Look no further than the past week to see the evidence of old-journalism decay:

As the Washington Post’s Jim Hoagland put it in his worthy piece, Long Winter for the Media,

Access to the Internet gives the generations living today the choice to be the best-informed, or the worst-informed, human beings in history — but we will never be able to claim that we were the least-informed. Celebrity, slime and crude polemics pour from the electronic faucets as easily as high-minded exegeses.

Where are the leaders of the information and media revolution to guide the straying generations living today to ethical, interesting and correct information?

  If almost all journalists go online daily to find news and nearly half of the rest of us do the same, then media professionals should again find themselves with news expertise to offer readers.
  • Many sources such as news wires and press releases, which were once exclusively available to journalists, are now open directly to citizens. However, while journalists collect and process this information for a living, other professionals don’t have all day to wade through everything.  
  • Here may be where the ideas of link journalism and networked link journalism would come into play. As they do their research and investigating, reporters could then compile their reference and source links for readers who would otherwise spend hours clicking around on search engines to find the complete story.
  • With such disclosure, journalists could regain the trust of their “audience”, not only letting the sources speak for themselves, but being helpful at the same time.
  • The recent We Media/Zogby Interactive survey reminded the newspaper industry that it is not only facing a crisis in declining circulation and advertisement revenue, but also in declining credibility and quality.
  • Now that readers can check the facts for themselves by following links in the news they read on the Internet, it is no wonder the poll found that online news has a greater share of the people’s trust, as stated in the 27 February 2008 press release on the Zogby Web site:
The survey finds the Internet not only outweighs television, radio, and newspapers as the most frequently used and important source for news and information, but Web sites were also cited as more trustworthy than more traditional media sources – nearly a third (32%) said Internet sites are their most trusted source for news and information, followed by newspapers (22%), television (21%) and radio (15%).
  Another important reminder that the survey gives the media is that traditional journalism has lost touch with its local reader.
  As more people gain access to international and national news on the Internet, they rely less on their local newspaper or TV station to learn what’s going on “out there”. The study affirms that citizens feel they’re lacking community news about what’s going on “right here.”
  No longer does every paper in the U.S. need a Washington bureau and a Middle East correspondent.

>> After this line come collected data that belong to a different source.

theorem test_witness_ScheduledFlitsArrive :
    (∃ (s : State) (p : Fin 12) (h : BitVec 128) (d : List Byte) (o : SlotOp) (bank : Nat) (x : Nat) (js : Nat), d.length = 256 ∧ bits h.toNat 0 2 = 1 ∧ rd s.block (Reg.PRT.JOB_TAG_TAG (prtPage p)) ≠ 0 ∧ bits h.toNat 56 16 = rd s.block (Reg.PRT.JOB_TAG_TAG (prtPage p)) ∧ js = slotOfHeader s.block (bits h.toNat 44 12) ∧ (rxOp s.block (engPE p) 0 js (fun _ => true) = some (o, bank, x)) ∧ bank = bits h.toNat 41 1 ∧ released s.block (2 * js + releaseDelay s.block (engPE p) 0) = false) ∧
    (∃ (s : State) (p : Fin 12) (h : BitVec 128) (d : List Byte), d.length = 256 ∧ bits h.toNat 0 2 = 1 ∧ (rd s.block (Reg.PRT.JOB_TAG_TAG (prtPage p)) = 0 ∨ bits h.toNat 56 16 ≠ rd s.block (Reg.PRT.JOB_TAG_TAG (prtPage p)))) ∧
    (∃ (s : State) (p : Fin 12) (h : BitVec 128) (d : List Byte), d.length = 256 ∧ bits h.toNat 0 2 = 1 ∧ rd s.block (Reg.PRT.JOB_TAG_TAG (prtPage p)) ≠ 0 ∧ bits h.toNat 56 16 = rd s.block (Reg.PRT.JOB_TAG_TAG (prtPage p)) ∧ (rxOp s.block (engPE p) 0 (slotOfHeader s.block (bits h.toNat 44 12)) (fun _ => true) = none)) :=
  ⟨⟨dieRuns 768 0x800050089 20 [(Reg.PRT.JOB_TAG_TAG (prtPage 0), 1), (Reg.PRT.RELEASE_OFFSET (prtPage 0), 30)], 0, 0x100500000000001, zeros 256, soleOp 0x800050089, 0, 5, 5, by decide +kernel⟩,
   ⟨dieRuns 768 0x800050089 20 [(Reg.PRT.JOB_TAG_TAG (prtPage 0), 1), (Reg.PRT.RELEASE_OFFSET (prtPage 0), 30)], 0, 0x200500000000001, zeros 256, by decide +kernel⟩,
   ⟨dieRuns 768 0x800050089 20 [(Reg.PRT.JOB_TAG_TAG (prtPage 0), 1), (Reg.PRT.RELEASE_OFFSET (prtPage 0), 30)], 0, 0x100600000000001, zeros 256, by decide +kernel⟩⟩

theorem test_witness_ReleasesHoldOrDeliver :
    (∃ (s : State) (e : SlotEng) (i : Fin 128) (o : SlotOp) (js : Nat) (bank : Nat) (x : Nat) (d : List Byte), releasesNow s.block (slotNum e) i opHOLD js o bank x ∧ foundAt s.block (slotNum e) i js d) ∧
    (∃ (s : State) (p : Fin 12) (i : Fin 128) (o : SlotOp) (js : Nat) (bank : Nat) (x : Nat), releasesNow s.block (engPE p) i opHOLD js o bank x ∧ ((prt s.block p).couch.find? (fun c => c.1 == js % 1024 && c.2.slot == js) = none)) ∧
    (∃ (s : State) (e : SlotEng) (i : Fin 128) (o : SlotOp) (js : Nat) (bank : Nat) (x : Nat) (a : Nat) (d : List Byte), releasesNow s.block (slotNum e) i opDELIVER js o bank x ∧ foundAt s.block (slotNum e) i js d ∧ a = stepAddr (fSAddr o.word) (fStep o.word) (fFirst o.word) x ∧ (fKind o.word = 2 ∨ fKind o.word = 3) ∧ (unitOf s.block a).isSome = true ∧ devIn s.block a 256 = true ∧ inRanges s.block a 256 = true) ∧
    (∃ (s : State) (e : SlotEng) (i : Fin 128) (o : SlotOp) (js : Nat) (bank : Nat) (x : Nat) (a : Nat) (c : Nat) (k : Nat) (pg : Nat) (d : List Byte), releasesNow s.block (slotNum e) i opDELIVER js o bank x ∧ foundAt s.block (slotNum e) i js d ∧ a = sramAddr (stepAddr (fSAddr o.word) (fStep o.word) (fFirst o.word) x) ∧ fKind o.word < 2 ∧ kindFits s.block (fKind o.word) a = true ∧ sramOwner s.block a = some (c, k) ∧ pg = tokPageAt c k (tokTable o.word) ∧ slotUsable s.block pg (tokTable o.word) (fTok o.word) = true ∧ flag s.block (Reg.CLK.FREQ_NOW_STOPPED (clkPage c)) = false) ∧
    (∃ (s : State) (e : SlotEng) (i : Fin 128) (o : SlotOp) (js : Nat) (bank : Nat) (x : Nat) (a : Nat) (c : Nat) (k : Nat) (d : List Byte), releasesNow s.block (slotNum e) i opDELIVER js o bank x ∧ foundAt s.block (slotNum e) i js d ∧ a = sramAddr (stepAddr (fSAddr o.word) (fStep o.word) (fFirst o.word) x) ∧ fKind o.word < 2 ∧ kindFits s.block (fKind o.word) a = true ∧ sramOwner s.block a = some (c, k) ∧ flag s.block (Reg.CLK.FREQ_NOW_STOPPED (clkPage c)) = true) :=
  ⟨⟨withPort (dieRuns 768 0x800050089 40 [(Reg.PRT.JOB_TAG_TAG (prtPage 0), 1), (Reg.PRT.RELEASE_OFFSET (prtPage 0), 30)]) 0 { couch := [(5, ⟨5, false, false, zeros 256, 0, 20, 0, false⟩)] }, .pe 0, 0, soleOp 0x800050089, 5, 0, 5, zeros 256, by unfold releasesNow; decide +kernel, ⟨fun _ => ⟨(5, ⟨5, false, false, zeros 256, 0, 20, 0, false⟩), by decide +kernel⟩, fun h => absurd h (by decide +kernel)⟩⟩,
   ⟨dieRuns 768 0x800050089 40 [(Reg.PRT.JOB_TAG_TAG (prtPage 0), 1), (Reg.PRT.RELEASE_OFFSET (prtPage 0), 30)], 0, 0, soleOp 0x800050089, 5, 0, 5, by unfold releasesNow; decide +kernel⟩,
   ⟨withRange (withPort (dieRuns 768 0x80000800050088 40 [(Reg.PRT.JOB_TAG_TAG (prtPage 0), 1), (Reg.PRT.RELEASE_OFFSET (prtPage 0), 30)]) 0 { couch := [(5, ⟨5, false, false, zeros 256, 0, 20, 0, false⟩)] }) 0 256, .pe 0, 0, soleOp 0x80000800050088, 5, 0, 5, 0, zeros 256, by unfold releasesNow; decide +kernel, ⟨fun _ => ⟨(5, ⟨5, false, false, zeros 256, 0, 20, 0, false⟩), by decide +kernel⟩, fun h => absurd h (by decide +kernel)⟩, by decide +kernel, by decide +kernel, by decide +kernel, by decide +kernel, by decide +kernel⟩,
   ⟨withMesh (dieRuns 833 0x3f80000078000040000800051f88 18 [(Reg.STORE.TOK_REGION_VALID (storePage 15) 127, 1), (Reg.STORE.TOK_REGION_LEN (storePage 15) 127, 1)]) [⟨115, 31, 5, false, false, false, zeros 256⟩], .me 15 1, 31, soleOp 0x3f80000078000040000800051f88, 5, 0, 5, 0x80000000000 + 503316480, 15, 0, storePage 15, zeros 256, by unfold releasesNow; decide +kernel, ⟨fun h => absurd h (by decide +kernel), fun _ => ⟨⟨115, 31, 5, false, false, false, zeros 256⟩, by decide +kernel⟩⟩, by decide +kernel, by decide +kernel, by decide +kernel, by decide +kernel, by decide +kernel, by decide +kernel, by decide +kernel⟩,
   ⟨withMesh (dieRuns 833 0x3f80000078000040000800051f88 18 [(Reg.STORE.TOK_REGION_VALID (storePage 15) 127, 1), (Reg.STORE.TOK_REGION_LEN (storePage 15) 127, 1), (Reg.CLK.FREQ_NOW_STOPPED (clkPage 15), 1)]) [⟨115, 31, 5, false, false, false, zeros 256⟩], .me 15 1, 31, soleOp 0x3f80000078000040000800051f88, 5, 0, 5, 0x80000000000 + 503316480, 15, 0, zeros 256, by unfold releasesNow; decide +kernel, ⟨fun h => absurd h (by decide +kernel), fun _ => ⟨⟨115, 31, 5, false, false, false, zeros 256⟩, by decide +kernel⟩⟩, by decide +kernel, by decide +kernel, by decide +kernel, by decide +kernel, by decide +kernel⟩⟩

Local papers can now redouble their focus and resources on local news and give the people what they really want. Of course, they will want to provide this news on their Web sites.

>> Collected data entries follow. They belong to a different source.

-- ==== Sys2Proof/Proofs/PairReads.lean ====
section
/-! PROOF. Pair reads (R78, R370): a requester's latch of a pair is its own, and a `_LO` read writes that latch and the reply alone; an
unaligned one writes none and reports (R352, R369). -/

namespace Sys2Proof.Machine

/-! ### The latches -/

/-- Each requester has a latch of its own for each pair (R370): host latches lie at even keys, management latches at odd ones. -/
theorem latchKey_inj : ∀ {rq rq' : Requester} {a a' : Nat}, latchKey rq' a' = latchKey rq a → rq' = rq ∧ a' = a
  | .host, .host, _, _, h | .mgt, .mgt, _, _, h => ⟨rfl, by simp only [latchKey] at h; omega⟩
  | .host, .mgt, _, _, h | .mgt, .host, _, _, h => by simp only [latchKey] at h; omega

/-- A block with the pair at an address latched for a requester: the word of its `_HI` register. -/
def pairLatched (s : Block) (rq : Requester) (a : Nat) : Block :=
  { s with latches := Tab.put s.latches 0 (latchKey rq a) (readWord s (a + 4)) }

theorem hiRead_pairLatched_same (s : Block) (rq : Requester) (a : Nat) : hiRead (pairLatched s rq a) rq a = readWord s (a + 4) :=
  Tab.get_put_same _ _ _ _

theorem hiRead_pairLatched_ne (s : Block) {rq rq' : Requester} {a a' : Nat} (h : rq' ≠ rq ∨ a' ≠ a) :
    hiRead (pairLatched s rq a) rq' a' = hiRead s rq' a' :=
  Tab.get_put_ne _ _ _ _ (fun e => h.elim (absurd (latchKey_inj e).1) (absurd (latchKey_inj e).2))

/-! ### What a read of a `_LO` register does -/

/-- An aligned read of a pair latches it, and replies with both words. -/
theorem doPairRead_pair {s : Block} {rq : Requester} {a : Nat} {f : Field} (ha : a % 4 = 0) (hf : pairAt a = some f) :
    doPairRead s rq a = { pairLatched s rq a with reply := [readWord s a, readWord s (a + 4)] } := by
  rw [← hiRead_pairLatched_same s rq a]
  simp [doPairRead, ha, hf, pairLatched]

theorem doPairRead_unaligned {s : Block} {rq : Requester} {a : Nat} (ha : a % 4 ≠ 0) :
    doPairRead s rq a = { raisePage s pci ErrBit.PCI.BAD_ACCESS with reply := [0] } := if_pos ha

theorem yields_pairLoRead_pair {s : State} {rq : Requester} {a : BitVec 26} {f : Field} (ha : a.toNat % 4 = 0)
    (hf : pairAt a.toNat = some f) :
    Yields (.pairLoRead rq a) s (fun b =>
      ({ s.block with latches := b.latches, reply := [readWord s.block a.toNat, readWord s.block (a.toNat + 4)] } : Block) = b ∧
      hiRead b rq a.toNat = readWord s.block (a.toNat + 4) ∧
      ∀ (rq' : Requester) (a' : Nat), rq' ≠ rq ∨ a' ≠ a.toNat → hiRead b rq' a' = hiRead s.block rq' a') := by
  refine yields_run (f := fun t => doPairRead t rq a.toNat) rfl ?_
  rw [doPairRead_pair ha hf]
  exact ⟨rfl, hiRead_pairLatched_same _ _ _, fun _ _ => hiRead_pairLatched_ne _⟩

theorem yields_pairLoRead_unaligned {s : State} {rq : Requester} {a : BitVec 26} (ha : a.toNat % 4 ≠ 0) :
    Yields (.pairLoRead rq a) s (fun b => b.reply = [0] ∧ stickyBit b pci ErrBit.PCI.BAD_ACCESS = true ∧ memKept s.block b ∧
      regsKept (reportKeys pci) s.block b) := by
  refine yields_run (f := fun t => doPairRead t rq a.toNat) rfl ?_
  rw [doPairRead_unaligned ha]
  have hbit : stickyBit (raisePage s.block pci ErrBit.PCI.BAD_ACCESS) pci ErrBit.PCI.BAD_ACCESS = true :=
    bit_raise_same _ (pageRec pci) (by decide) (by decide)
  have hmem : memKept s.block (raisePage s.block pci ErrBit.PCI.BAD_ACCESS) := memKept_raisePage (memKept_refl _)
  have hregs : regsKept (reportKeys pci) s.block (raisePage s.block pci ErrBit.PCI.BAD_ACCESS) :=
    regsKept_raisePage (fun _ hk => hk) (regsKept_refl _ _)
  exact ⟨rfl, hbit, hmem, hregs⟩

/-- Settles O54: an aligned read of a pair writes its requester's latch and the reply alone; an unaligned one only reports. -/
theorem pairReadsLatchForTheirRequesterAlone : Obligations.PairReadsLatchForTheirRequesterAlone :=
  ⟨fun _ _ _ _ => yields_pairLoRead_pair, fun _ _ _ => yields_pairLoRead_unaligned⟩

end Sys2Proof.Machine
end
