-- ==== Sys2Proof/Decode.lean ====
section
/-!
DEFINITION. From words to instructions and back (R46, R55 to R64). `decode` is total: it answers an instruction or the
decode fault of R54 that the word takes by itself. `encode` builds a word from the same format tables.
-/

namespace Sys2Proof

/-! ## Fields of a word (R55) -/

/-- Bits `lo` to `lo + n - 1` of a word, as a number. -/
def bitsOf (w : Word) (lo n : Nat) : Nat := w.toNat / 2 ^ lo % 2 ^ n

/-- CH. -/
def fC (w : Word) : Bool := bitsOf w 31 1 == 1
/-- MAJ. -/
def fMaj (w : Word) : Nat := bitsOf w 25 6
/-- G. -/
def fG (w : Word) : BitVec 3 := BitVec.ofNat 3 (bitsOf w 22 3)
/-- D of VR, VI and MEM. -/
def fD (w : Word) : BitVec 6 := BitVec.ofNat 6 (bitsOf w 16 6)
/-- A, or OFF of MEM. -/
def fA (w : Word) : BitVec 6 := BitVec.ofNat 6 (bitsOf w 10 6)
/-- B. -/
def fB (w : Word) : BitVec 6 := BitVec.ofNat 6 (bitsOf w 4 6)
/-- X of VR. -/
def fX (w : Word) : Nat := bitsOf w 0 4
/-- IMM of VI. -/
def fI (w : Word) : BitVec 10 := BitVec.ofNat 10 (bitsOf w 0 10)
/-- BREC. -/
def fK (w : Word) : BitVec 5 := BitVec.ofNat 5 (bitsOf w 5 5)
/-- ORD. -/
def fOrd (w : Word) : BitVec 2 := BitVec.ofNat 2 (bitsOf w 3 2)
/-- X of MEM. -/
def fXm (w : Word) : Nat := bitsOf w 0 3

/-! ## Packing (R55) -/

/-- A VR word. -/
def packVR (c : Bool) (maj : Nat) (g : BitVec 3) (d a b : BitVec 6) (x : Nat) : Word :=
  BitVec.ofNat 32 (c.toNat * 2 ^ 31 + maj * 2 ^ 25 + g.toNat * 2 ^ 22 + d.toNat * 2 ^ 16 + a.toNat * 2 ^ 10
    + b.toNat * 2 ^ 4 + x)

/-- A VI word. -/
def packVI (c : Bool) (maj : Nat) (g : BitVec 3) (d a : BitVec 6) (i : Nat) : Word :=
  BitVec.ofNat 32 (c.toNat * 2 ^ 31 + maj * 2 ^ 25 + g.toNat * 2 ^ 22 + d.toNat * 2 ^ 16 + a.toNat * 2 ^ 10 + i)

/-- An SR word. -/
def packSR (c : Bool) (maj : Nat) (d a b : BitVec 8) (x : Nat) : Word :=
  BitVec.ofNat 32 (c.toNat * 2 ^ 31 + maj * 2 ^ 25 + d.toNat * 2 ^ 17 + a.toNat * 2 ^ 9 + b.toNat * 2 + x)

/-- An SI word. -/
def packSI (c : Bool) (maj : Nat) (d : BitVec 8) (i : BitVec 17) : Word :=
  BitVec.ofNat 32 (c.toNat * 2 ^ 31 + maj * 2 ^ 25 + d.toNat * 2 ^ 17 + i.toNat)

/-- A MEM word. -/
def packMEM (c : Bool) (maj : Nat) (g : BitVec 3) (d off : BitVec 6) (k : BitVec 5) (ord : BitVec 2) (x : Nat) : Word :=
  BitVec.ofNat 32 (c.toNat * 2 ^ 31 + maj * 2 ^ 25 + g.toNat * 2 ^ 22 + d.toNat * 2 ^ 16 + off.toNat * 2 ^ 10
    + k.toNat * 2 ^ 5 + ord.toNat * 2 ^ 3 + x)

/-- A BR word. -/
def packBR (maj : Nat) (g : BitVec 3) (d : BitVec 22) : Word :=
  BitVec.ofNat 32 (maj * 2 ^ 25 + g.toNat * 2 ^ 22 + d.toNat)

/-- An MX word. -/
def packMX (c : Bool) (maj : Nat) (v t o : BitVec 4) (i f : BitVec 6) (x : Nat) : Word :=
  BitVec.ofNat 32 (c.toNat * 2 ^ 31 + maj * 2 ^ 25 + v.toNat * 2 ^ 21 + t.toNat * 2 ^ 17 + o.toNat * 2 ^ 13
    + i.toNat * 2 ^ 7 + f.toNat * 2 + x)

/-- A REP word. -/
def packREP (o : RepOp) : Word :=
  BitVec.ofNat 32 (0x03 * 2 ^ 25 + o.n.toNat * 2 ^ 19 + o.s.toNat * 2 ^ 16 + o.d.toNat * 2 ^ 14 + o.a.toNat * 2 ^ 12
    + o.b.toNat * 2 ^ 10)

Other findings from the survey include:

  • Although the vast majority of Americans are dissatisfied with the quality of journalism (64%), overall satisfaction with journalism has increased to 35% in this survey from 27% who said the same in 2007.
  • Both traditional and new media are viewed as important for the future of journalism – 87% believe professional journalism has a vital role to play in journalism’s future, although citizen journalism (77%) and blogging (59%) are also seen as significant by most Americans.
  • Very few Americans (1%) consider blogs their most trusted source of news, or their primary source of news (1%).
  • Three in four (75%) believe the Internet has had a positive impact on the overall quality of journalism.
  • 69% believe media companies are becoming too large and powerful to allow for competition, while 17% believe they are the right size to adequately compete.